For now IBM still has SSL 3.0 enabled to allow communication with software that does not yet support TLS 1.0 and they are preventing clients from the downgrade attacks as mentioned in the IBM technotes.
Notes Client Software
But Domino is not the only server for most customer environments. Many companies completely disable SSL 3.0 and cause issues with other client software.
And also Notes Clients are affected for example when connecting to other HTTP servers or using secure IMAP, POP3, LDAP or SMTP.
For example here in Germany GMX one of the larger, well known email-providers disabled SSL 3.0.
In that case you need a fix for the Notes Client side. IBM did not yet ship the full set of clients because they are waiting for some I think unrelated Java patches.
But because there is also an enhancement for SHA256 for the cert request database, IBM shipped already the Win32 Standard Client.
The download is a bit more difficult to find on Fix Central but you should find it using the following link.
If you need a client connection for one of the internet protocols and the server does only support TLS 1.0, you will need to install this IF.
Other Client Software -- Other Issues
Notes/Domino is not the only application having an issue with servers that don't support SSL 3.0 any more or servers that changes the way they negotiate SSL versions.
Domino for example has SSL 2.0 including the SSL 2.0 handshake disabled with 9.0.1 FP2 IF1. Other servers might have done the same or similar.
This leads to interesting interoperability challenges. For example older OpenSSL versions do not nicely negotiate their SSL level with Domino servers without explicitly specifying TLS 1.0 as Andrew Pollack found out.
In case of wget in combination with an older OpenSSL version according to IBM the negotiation failed because that OpenSSL version used an V2 handshake, which failed and stopped the negotiation.
And there might be other application issues where a server does not work nicely with your Java 1.6 application (which supports TLS 1.0 but maybe not the ciphers the server is expecting).
Java 1.7 does also support TLS 1.1 and 1.2 but not in all cases you can switch to the later Java version.
I have tested Java 1.6 in Notes with an unpatched Notes client against a server that does have SSL 3.0 completely disabled and the Java agent worked unmodified.
But there are other parts in Notes that use the native SSL stack. And from what I heard from IBM some parts in Java also seem to use the native Notes/Domino stack instead of the Java stack.

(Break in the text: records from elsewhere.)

-- ==== Sys2Proof/Proofs/MemoryFamily.lean ====
section
/-! PROOFS. The fetch, the memory invariant, and LOAD and STORE. -/

namespace Sys2Proof.Machine

/-! ### The invariant -/

/-- Settles O19: of the three things an instruction can do, only a STORE changes memory, at an aligned word of `DMEM`. -/
theorem stepKeepsMemoryCanonicalAndInDmem : Obligations.StepKeepsMemoryCanonicalAndInDmem := by
  intro s t hinv hstep
  obtain ⟨w, -, hexec⟩ := step_next.1 hstep
  obtain ⟨_, _, _, rfl⟩ | ⟨_, _, _, rfl⟩ | ⟨_, _, rt, _, ⟨ha, hd⟩, rfl⟩ := exec_next_cases hexec
  · exact hinv.congr rfl rfl
  · exact hinv.congr rfl rfl
  · exact (hinv.writeWord ha hd (s.reg rt)).congr rfl rfl

/-- Settles O18: no byte is listed at reset. -/
theorem resetMemoryIsCanonicalAndInDmem : Obligations.ResetMemoryIsCanonicalAndInDmem :=
  ⟨List.Pairwise.nil, fun _ hc => nomatch hc⟩

/-- Settles O20: what a fetch returns depends on the pc and the launch arguments only. -/
theorem noStepChangesTheProgram : Obligations.NoStepChangesTheProgram := by
  intro s t hstep
  have hlaunch := step_next_launch hstep
  refine ⟨hlaunch, fun p w => ?_⟩
  simp only [State.fetch_ok, State.fetchOffset, State.setPc_pc, State.setPc_launch, hlaunch]

/-! ### The fetch -/

/-- Settles O8: the slot's distance from `PROG_BASE` does not wrap, so the fetch gives the slot's word. -/
theorem stepRunsTheFetchedInstruction : Obligations.StepRunsTheFetchedInstruction := by
  rintro s k w i hk hpc hw rfl
  have hoff : s.fetchOffset = 4 * k := by
    rw [State.fetchOffset, hpc, BitVec.add_comm, BitVec.add_sub_cancel, BitVec.toNat_ofNat]
    omega
  have hfetch : s.fetch = .ok w := State.fetch_ok.2 ⟨by omega, by rw [hoff, Nat.mul_div_cancel_left _ (by decide), hw]⟩
  rw [step, hfetch]

/-- Settles O9: the placed word is slot 0 of the program, and decodes to the instruction it encodes. -/
theorem placedInstructionIsTheOneThatRuns : Obligations.PlacedInstructionIsTheOneThatRuns := by
  intro s i hi
  have hword : BitVec.ofNat 16 ((encode i).toNat % 2 ^ 16) = encode i := by
    rw [Nat.mod_eq_of_lt (encode i).isLt, BitVec.ofNat_toNat, BitVec.setWidth_eq]
  rw [State.withFetchWord, hword]
  exact stepRunsTheFetchedInstruction _ 0 (encode i) i (by decide) (by simp) (by simp) (decode_encode hi)

/-- No instruction raises `FetchOutsideProgram`: only a fetch does (R47, R121). -/
theorem exec_ne_fetchOutsideProgram (i : Instr) (s : State) (p : Word) :
    exec i s ≠ .fault (.fetchOutsideProgram p) := by
  intro h
  obtain ⟨_, _, _, _, hd⟩ := exec_fault.1 h
  simp [State.dataCheck_error] at hd

/-- Settles O14: the fetch raises `FetchOutsideProgram` exactly past the end, and no instruction raises it. -/
theorem fetchOutsideExactlyPastTheEnd : Obligations.FetchOutsideExactlyPastTheEnd := by
  intro s p
  rw [step_fault, State.fetch_error]
  constructor
  · rintro (hfetch | ⟨w, -, hexec⟩)
    · simpa [State.fetchOffset] using hfetch
    · exact absurd hexec (exec_ne_fetchOutsideProgram _ s p)
  · rintro ⟨hslot, hpast, rfl⟩
    exact .inl (.inr (.inr ⟨hslot, hpast, rfl⟩))

/-! ### Data accesses -/

/-- Settles O16: an instruction stops exactly where the tests of its data access do. -/
theorem execStopsExactlyOnBadDataAddress : Obligations.ExecStopsExactlyOnBadDataAddress := by
  intro i s f
  simp only [exec_fault, State.dataCheck_error]

/-- Settles O25: the five other forms by their equations, in which memory does not occur; a LOAD stores nothing. -/
theorem onlyLoadAndStoreTouchMemory : Obligations.OnlyLoadAndStoreTouchMemory := by
  constructor
  · intro i s m hload hstore
    cases i with
    | load => exact absurd rfl hload
    | store => exact absurd rfl hstore
    | bne imm11 rs => exact ⟨_, exec_bne imm11 rs s, rfl, exec_bne imm11 rs _⟩
    | add rd rs2 rs1 => exact ⟨_, exec_add rd rs2 rs1 s, rfl, exec_add rd rs2 rs1 _⟩
    | sll rd rs2 rs1 => exact ⟨_, exec_sll rd rs2 rs1 s, rfl, exec_sll rd rs2 rs1 _⟩
    | xor rd rs2 rs1 => exact ⟨_, exec_xor rd rs2 rs1 s, rfl, exec_xor rd rs2 rs1 _⟩
    | cpy rd imm8 => exact ⟨_, exec_cpy rd imm8 s, rfl, exec_cpy rd imm8 _⟩
  · intro i s t hload hexec
    exact exec_next_mem hexec (by simp [hload])

/-- Settles O29: the sum of R90 on words is the sum on numbers, modulo 2^32. -/
theorem effectiveAddressIsBasePlusScaledOffset : Obligations.EffectiveAddressIsBasePlusScaledOffset :=
  State.effAddr_toNat

/-- Settles O39: a region covers a word exactly when it holds its four bytes. -/
theorem dmemHoldsExactlyTheWholeWordsOfItsRegions : Obligations.DmemHoldsExactlyTheWholeWordsOfItsRegions := by
  intro l a
  simp only [Launch.inDmem, Bool.and_eq_true, decide_eq_true_eq, List.any_eq_true, Region.covers_iff_bytes]

/-! ### LOAD and STORE -/

/-- Settles O30: each byte of the word read is the byte of memory at its address. -/
theorem loadReadsTheWord : Obligations.LoadReadsTheWord := by
  intro s imm5 rb rt ha hd
  refine ⟨_, exec_load_of_ok rt (State.dataCheck_ok.2 ⟨ha, hd⟩), fun k hk => ?_, fun r hr => by simp [hr],
    BitVec.toNat_add _ _, fun _ => rfl, rfl, rfl⟩
  have hbyte := Memory.byteOf_readWord s.launch.endian s.mem (s.effAddr imm5 rb).toNat hk
  simp only [State.nextPc_reg, State.reg_setReg, if_true, ← byteOf_eq, hbyte]
  exact ⟨fun b hb => Memory.read_of_cell_some hb, Memory.read_of_cell_none ha hk⟩

/-- Settles O31: the bytes of a word write, inside the word and outside it. -/
theorem storeWritesTheWord : Obligations.StoreWritesTheWord := by
  intro s imm5 rb rt ha hd
  refine ⟨_, exec_store_of_ok rt (State.dataCheck_ok.2 ⟨ha, hd⟩), fun k hk => ?_,
    fun a => Memory.cell_writeWord_out s.mem _ _ _, fun _ => rfl, BitVec.toNat_add _ _, rfl⟩
  rw [← byteOf_eq]
  exact Memory.cell_writeWord_in s.mem _ _ _ hk

/-- A LOAD that completes leaves the word in `rt` (R91). -/
theorem reg_of_execLoad_next {s t : State} {imm5 : Int} {rb rt : RegId} (h : exec (.load imm5 rb rt) s = .next t) :
    t.reg rt = s.mem.readWord s.launch.endian (s.effAddr imm5 rb).toNat := by
  obtain ⟨-, rfl⟩ := execLoad_next.1 h
  simp

/-- Settles O32: the word read is the word just written, or one that a word write at another aligned address leaves. -/
theorem loadSeesTheLatestStore : Obligations.LoadSeesTheLatestStore := by
  intro s t imm5 imm5' rb rt rb' rt' hstore
  obtain ⟨⟨ha, hd⟩, ht⟩ := execStore_next.1 hstore
  have hlaunch : t.launch = s.launch := ht ▸ rfl
  have hmem : t.mem = s.mem.writeWord s.launch.endian (s.effAddr imm5 rb).toNat (s.reg rt) := ht ▸ rfl
  constructor
  · intro hsame
    have hload := exec_load_of_ok rt' (State.dataCheck_ok.2 (by rw [hsame, hlaunch]; exact ⟨ha, hd⟩))
    exact ⟨_, hload, by rw [reg_of_execLoad_next hload, hsame, hmem, hlaunch, Memory.readWord_writeWord]⟩
  · intro hother v hv
    have hea : t.effAddr imm5' rb' = s.effAddr imm5' rb' := State.effAddr_congr (ht ▸ rfl) imm5'
    obtain ⟨⟨ha', hd'⟩, -⟩ := execLoad_next.1 hv
    have hload := exec_load_of_ok rt' (State.dataCheck_ok.2 (by rw [hea, hlaunch]; exact ⟨ha', hd'⟩))
    refine ⟨_, hload, ?_⟩
    have hne : (s.effAddr imm5' rb').toNat ≠ (s.effAddr imm5 rb).toNat := by
      rwa [hea, ← BitVec.toNat_inj.ne] at hother
    rw [reg_of_execLoad_next hload, reg_of_execLoad_next hv, hea, hmem, hlaunch,
      Memory.readWord_writeWord_ne _ _ _ _ _ (by omega)]

end Sys2Proof.Machine
end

So when the browser vendors decided to stop supporting SSL 3.0 any more they did not just challenge the server vendors but because of the impact to client software all applications using SSL connections might be affected.

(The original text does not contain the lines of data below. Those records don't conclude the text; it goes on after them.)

-- ==== Sys2Proof/Word.lean ====
section
/-!
DEFINITION. The unit types of the model: the byte and the byte string.
-/

namespace Sys2Proof

/-- One byte of a frame, a record, a descriptor or a key. -/
abbrev Byte := BitVec 8

/-- A byte string: a frame, a parameter block, a record, a key. -/
abbrev Bytes := List Byte

end Sys2Proof
end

When introducing new versions of software that support TLS and might not support SSL 3.0 at all or have a changed way to negotiate the session, you really have to test all your applications and see which SSL level they support and which types of ciphers.
The SSL Test website (https://www.ssllabs.com/ssltest/) tries to test what happens when you access your server with various client software and you should have a look if your server does support a cipher for all of you client access types.

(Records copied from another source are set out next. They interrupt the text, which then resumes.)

-- ==== Sys2Proof/Syntax.lean ====
section
/-!
DEFINITION. The commands of the block: one constructor of Instr for each row of the opcode table, with the
row's operands. The table gives the rows no bits and no operands, so the operands are what the rules say the
outside world brings to the step: a command descriptor, a register write, the bytes of a frame, the value a
sensor reads (assumption 2).
-/

namespace Sys2Proof

/-- A command descriptor as fetched (Table 10.9), with its issuing partition and its place in the ring.
`params` holds the parameter bytes, inline or from IN_ADDR. -/
structure Cmd where
  part : Nat
  desc : Nat
  tag : Nat := 0
  subop : Nat := 0
  barrier : Bool := false
  clear : Bool := false
  persist : Bool := false
  indirect : Bool := false
  object : Nat := 0
  outLen : Nat := 0
  params : Bytes := []
deriving DecidableEq, Repr

/-- One write to a set-up register: the function written through (4 x HP port + function), the BAR, the offset,
the size of the access in bytes and the value (R479). -/
structure RegWrite where
  fn : Nat
  bar : Nat
  off : Nat
  size : Nat
  value : Nat
deriving DecidableEq, Repr

/-- The attributes a derive or an import gives its slot (R342, R344). -/
structure KeyAttrs where
  len256 : Bool := true
  usage : Nat := 0
  uses : Nat := 0xFFFFFFFF
  expire : Bool := false
  exportable : Bool := false
deriving DecidableEq, Repr

/-- The changes of KEY_ATTR_SET (R348, R341); an absent field is left as it is. -/
structure KeyNarrow where
  usage : Option Nat := none
  uses : Option Nat := none
  expire : Bool := false
  unexport : Bool := false
  quota : Option Nat := none
deriving DecidableEq, Repr

/-- What ROM finds when it examines an image slot (Tables 16.4 and 16.6): the outcome of the checks that read the NOR, the
manifest fields that the device uses later, and the records of its CONFIG_DEFAULTS segments as PARAM_ID x 65,536 + SCOPE and value. -/
structure Image where
  check : Nat := 9
  id : Nat := 0
  build : Nat := 0
  secVersion : Nat := 0
  rollbackIndex : Nat := 0
  keyRevoke : Nat := 0
  keyHash : Nat := 0
  pieces : Nat := 0
  digest : Bytes := List.replicate 32 0
  defaults : List (Nat × Nat) := []
deriving DecidableEq, Repr

/-- What a patrol finds on one page of a region (R378): the words it corrected, whether it found an uncorrectable one, and the records in force
that it lost to that; a record of the audit log is named by its SEQ. -/
structure PageFinding where
  region : Nat
  page : Nat
  corrected : Nat := 0
  bad : Bool := false
  lost : List Nat := []
deriving DecidableEq, Repr

/-- What a boot meets outside the block (Table 16.2): the image slots, RECOVERY_N, whether the record that was in flight at the reset
is in force (Table 13.4), the torn records of each region, the Tandems that fail their self-test, the VOUT_MODE that the VDDF
regulator reports, and whether the device is put into a test mode (R53). -/
structure BootView where
  slots : List Image := []
  recoveryN : Bool := true
  inForce : Bool := true
  torn : List Nat := []
  failed : List Nat := []
  voutMode : Nat := 0x18
  testMode : Bool := false
deriving DecidableEq, Repr

/-- Where a stall is declared (rows 13 to 18 of Table 15.10): the row; the lane, station, port id, crossing number, cipher port (129 the
lookaside), HP port or region of Table 6.6; and for row 14 the write side (0), the read side (1) or the Tailrace port (2). -/
structure Stall where
  row : Nat
  unit : Nat
  side : Nat := 0
deriving DecidableEq, Repr

/-- The parameters of FDB_EDIT (R132): its sub-operation reads those it needs. -/
structure FdbEdit where
  fid : Nat := 0
  mac : Nat := 0
  dest : Nat := 0
  port : Nat := 0
  age : Nat := 300
deriving DecidableEq, Repr

/-- The parameters of PARSE_SET (R107, R115, R145); an absent field is left as it is. FRAG_AGE and VERSION_HOLD_MAX are in
milliseconds. -/
structure ParseSet where
  seed : Option Nat := none
  fragAge : Option Nat := none
  holdMax : Option Nat := none
deriving DecidableEq, Repr

/-- The parameters of GOV_WATCH_SET (R149 to R151): the subject (0 PORT with `port`, 1 SMAC with `fid` and `mac`, 2 FLOW with
`port` and `hash`) and its settings. -/
structure WatchSet where
  subject : Nat
  port : Nat := 0
  fid : Nat := 0
  mac : Nat := 0
  hash : Nat := 0
  windowMs : Nat := 100
  baseShift : Nat := 10
  devFloor : List Nat := [1, 1, 1, 1, 1]
  ceil : List Nat := [0, 0, 0, 0, 0]
  learnTime : Nat := 3600
  limitFactor : Nat := 4
  demoteClass : Nat := 0
deriving DecidableEq, Repr

/-- The timeouts of FLOW_EDIT in the order OPEN, SYN_SENT, ESTABLISHED, CLOSING, in seconds; an absent one is left. -/
abbrev FlowTimes := List (Option Nat)

/-- What the chief names for the key agreement of a port (R251): the slot of its pre-shared CAK, the CAK's name and the
device's key-server priority. -/
structure MkaName where
  port : Nat
  slot : Nat
  ckn : Bytes := []
  prio : Nat := 0x10
deriving DecidableEq, Repr

/-- The parameters of MACSEC_SA_INSTALL (R250). `rx` is DIRECTION. An RX SA states its suite and confidentiality offset
itself; a TX SA takes those of its SC. -/
structure SaInstall where
  rx : Bool
  sc : Nat
  an : Nat
  slot : Nat
  pn : Nat
  suite : Nat := 1
  confOff : Nat := 0
  ssci : Nat := 0
  salt : Bytes := []
deriving DecidableEq, Repr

As I said, this is not just a challenge for Domino but also for other applications -- even if they are totally unrelated -- because many vendors are working on their SSL stack (or administrators disabling SSL 3.0 and below).
Sometimes you have to specify the right SSL level (currently TLS 1.0 for Domino) to establish a connection and that could be even good from security point of view.
On the others side you might have to think about updating the software on the client machine itself. For example older versions of OpenSSL should be updated to solve SSL handshake issues.
There are many parts you should test. And this post should just give you some more background and a heads up what could break now or in the near future when more and more servers are patched/reconfigured. In many cases the solution is to update your software.